'50-degree days possible' as week of extreme heat hits Australia

Brooke Rolfe
News Reporter

Australians are about to swelter in record-breaking temperatures with a long, dry period of extreme heat to set in over the coming days.

The temperature may even surge above 50 degrees and threaten the 59-year-old national record of 50.7, with several consecutive days of intense heat forecast.

Perth is suffering first with a top of 41 expected for Friday and Saturday, while Sunday should reach 40.

Then as the heat moves east it should intensify. Adelaide is set for days of at least 40 degrees from Tuesday to Thursday.

The heatwave will spread to northern Victoria and southwest NSW, Weatherzone meteorologist Jessica Miskelly said.

Crowded St Kilda Beach in Melbourne on a hot day. Source: AAP

“Adelaide is going to be most affected, it’s forecasted to have three or four consecutive days of over 40 degrees,” Ms Miskelly told Yahoo News Australia.

Australian temperature record threatened

“Further north in areas like Port Augusta and inland are looking at three or four days in the mid 40s, that’s where there would be a possibility of having a day over 50 degrees.”

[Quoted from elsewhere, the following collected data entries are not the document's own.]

-- ==== Sys2Proof/Laws/LeadsMailbox.lean ====
section
/-! SUPPORT. What the mailbox and the idle tick never break (Leads), one lemma a function; each command runs (Runs), one lemma a command. -/

namespace Sys2Proof.Machine

open Sys2Proof

set_option linter.tactic.unusedName false
set_option linter.unusedTactic false
set_option linter.unreachableTactic false
set_option linter.unusedSimpArgs false
set_option linter.unusedVariables false

@[simp] theorem Dev.setMbox_leads {init d : Dev} (f : MboxState → MboxState) (h : init.Leads d) : init.Leads (Dev.setMbox d f) := by
  simp [Dev.setMbox, h]

@[simp] theorem Dev.ticks_leads {init d : Dev} (n : Nat) (h : init.Leads d) : init.Leads (Dev.ticks d n) := by
  exact ⟨h.mem, h.regs, h.time, Nat.le_trans h.draws (Nat.le_add_right _ _), h.sent, h.part⟩

@[simp] theorem Dev.mbFails_leads {init d : Dev} (p : Path) (opcode : Nat) (h : init.Leads d) : init.Leads (Dev.mbFails d p opcode) := by
  simp [Dev.mbFails, h]

@[simp] theorem Dev.doIdentify_leads {init d : Dev} (p : Path) (h : init.Leads d) : init.Leads (Dev.doIdentify d p) := by
  simp [Dev.doIdentify, h]

@[simp] theorem Dev.doBackground_leads {init d : Dev} (p : Path) (h : init.Leads d) : init.Leads (Dev.doBackground d p) := by
  unfold Dev.doBackground
  repeat' first
    | with_reducible assumption
    | (intro v; refine (fun hv : init.Leads v => ?_) ?_; rotate_left; subst v)
    | (intro v; refine (fun hv : init.Leads v.1 => ?_) ?_; rotate_left; subst v)
    | (intro v; refine (fun hv : init.Leads v.2 => ?_) ?_; rotate_left; subst v)
    | intro _
    | (extract_lets -lift +onlyGivenNames w; revert w)
    | dsimp -zeta -zetaDelta only
    | with_reducible apply Dev.tick_leads
    | with_reducible apply Dev.mbOk_leads
    | (simp [*]; done)
    | (split <;> try (rename_i e; try obtain rfl := congrArg Prod.fst e; try obtain rfl := congrArg Prod.snd e))

@[simp] theorem Dev.doGetFwInfo_leads {init d : Dev} (p : Path) (h : init.Leads d) : init.Leads (Dev.doGetFwInfo d p) := by
  simp [Dev.doGetFwInfo, h]

@[simp] theorem Dev.doTransferFw_leads {init d : Dev} (p : Path) (slot : Nat) (revision : Nat) (verifies : Bool) (h : init.Leads d) : init.Leads (Dev.doTransferFw d p slot revision verifies) := by
  unfold Dev.doTransferFw
  repeat' first
    | with_reducible assumption
    | (intro v; refine (fun hv : init.Leads v => ?_) ?_; rotate_left; subst v)
    | (intro v; refine (fun hv : init.Leads v.1 => ?_) ?_; rotate_left; subst v)
    | (intro v; refine (fun hv : init.Leads v.2 => ?_) ?_; rotate_left; subst v)
    | intro _
    | (extract_lets -lift +onlyGivenNames w; revert w)
    | dsimp -zeta -zetaDelta only
    | with_reducible apply Dev.mbReply_leads
    | with_reducible apply Dev.mbOk_leads
    | with_reducible apply Dev.setRst_leads
    | (simp [*]; done)
    | (split <;> try (rename_i e; try obtain rfl := congrArg Prod.fst e; try obtain rfl := congrArg Prod.snd e))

Ms Miskelly said it was extremely rare to have such high temperatures so early on in December, and especially for several days in a row as is predicted for next week.

“This heat is very unusual this early in the season, having four days over 40 degrees in December is not normal,” she said.

Weather events on both ends of the spectrum becoming more extreme and regular could be explained by climate change, Ms Miskelly said.

“If you look at historical climate records, this is definitely not normal.”

Australia’s hottest day was recorded in 1960 when Oodnadatta in South Australia reached 50.7. That record was challenged in 1998 when Mardie in Western Australia recorded 50.5.

Australia high temperature records (BoM):

  • 50.7, Oodanatta, South Australia, January 2, 1960

  • 50.5, Mardie, Western Australia, February, 19, 1998

  • 49.7, Menindee, NSW, January 10, 1939

  • 49.5, Birdsville, Queensland, December 24, 1972

  • 48.8, Hopetoun, Victoria, February 7, 2009

NSW and Victoria to warm up too

While South Australia will bear the brunt of the heat, NSW and Victoria will not escape completely unscathed.

“There won’t be as much heat for Melbourne and Sydney due to the sea breeze, but inland areas will get a bit hotter,” Ms Miskelly said.

Sydneysiders hit the beach at Bondi on a hot day. Source: AAP

She said on Wednesday and Thursday both capital cities would reach their peak heat, with Melbourne’s highest temperature set to be 33 degrees.

“Just north and inland areas of Victoria will be in their high 30s and low 40s. It will be similar in Sydney on Wednesday and Thursday with temperatures in their low 30s expected in metro areas.”

Areas west of the city are expected to be a bit hotter, Ms Miskelly said, with the worst of the heat expected to cool before next weekend.

National weekend forecast

This Saturday will see moderate temperatures in their high 20s in Sydney, while Sunday will be slightly warmer with a top of 30. Areas in the west could soar into the high 30s on Sunday.

Melbourne will be cloudy and hover in the mid 20s throughout this weekend, with Adelaide much the same but a bit warmer with a top of 29 expected on Sunday.

There will be a few showers in Brisbane on Saturday which should clear by Sunday, with the temperature expected to remain in the low 30s both days.

Similar conditions are expected in Darwin where a top of 35 will combine with some showers and cloud.

More sizzling 40 degree days are on the cards for Perth, which is predicted to have a top of 40 on Saturday and 41 on Sunday.

Showers and temperatures around the 20 degree mark are expected in Hobart, while sun and 31 degrees is predicted on Saturday and Sunday in Canberra.

A new climate report suggested 50 degree days could become the norm in summer for Melbourne and Sydney by the end of the century if greenhouse gas emissions continue rising at their current rate.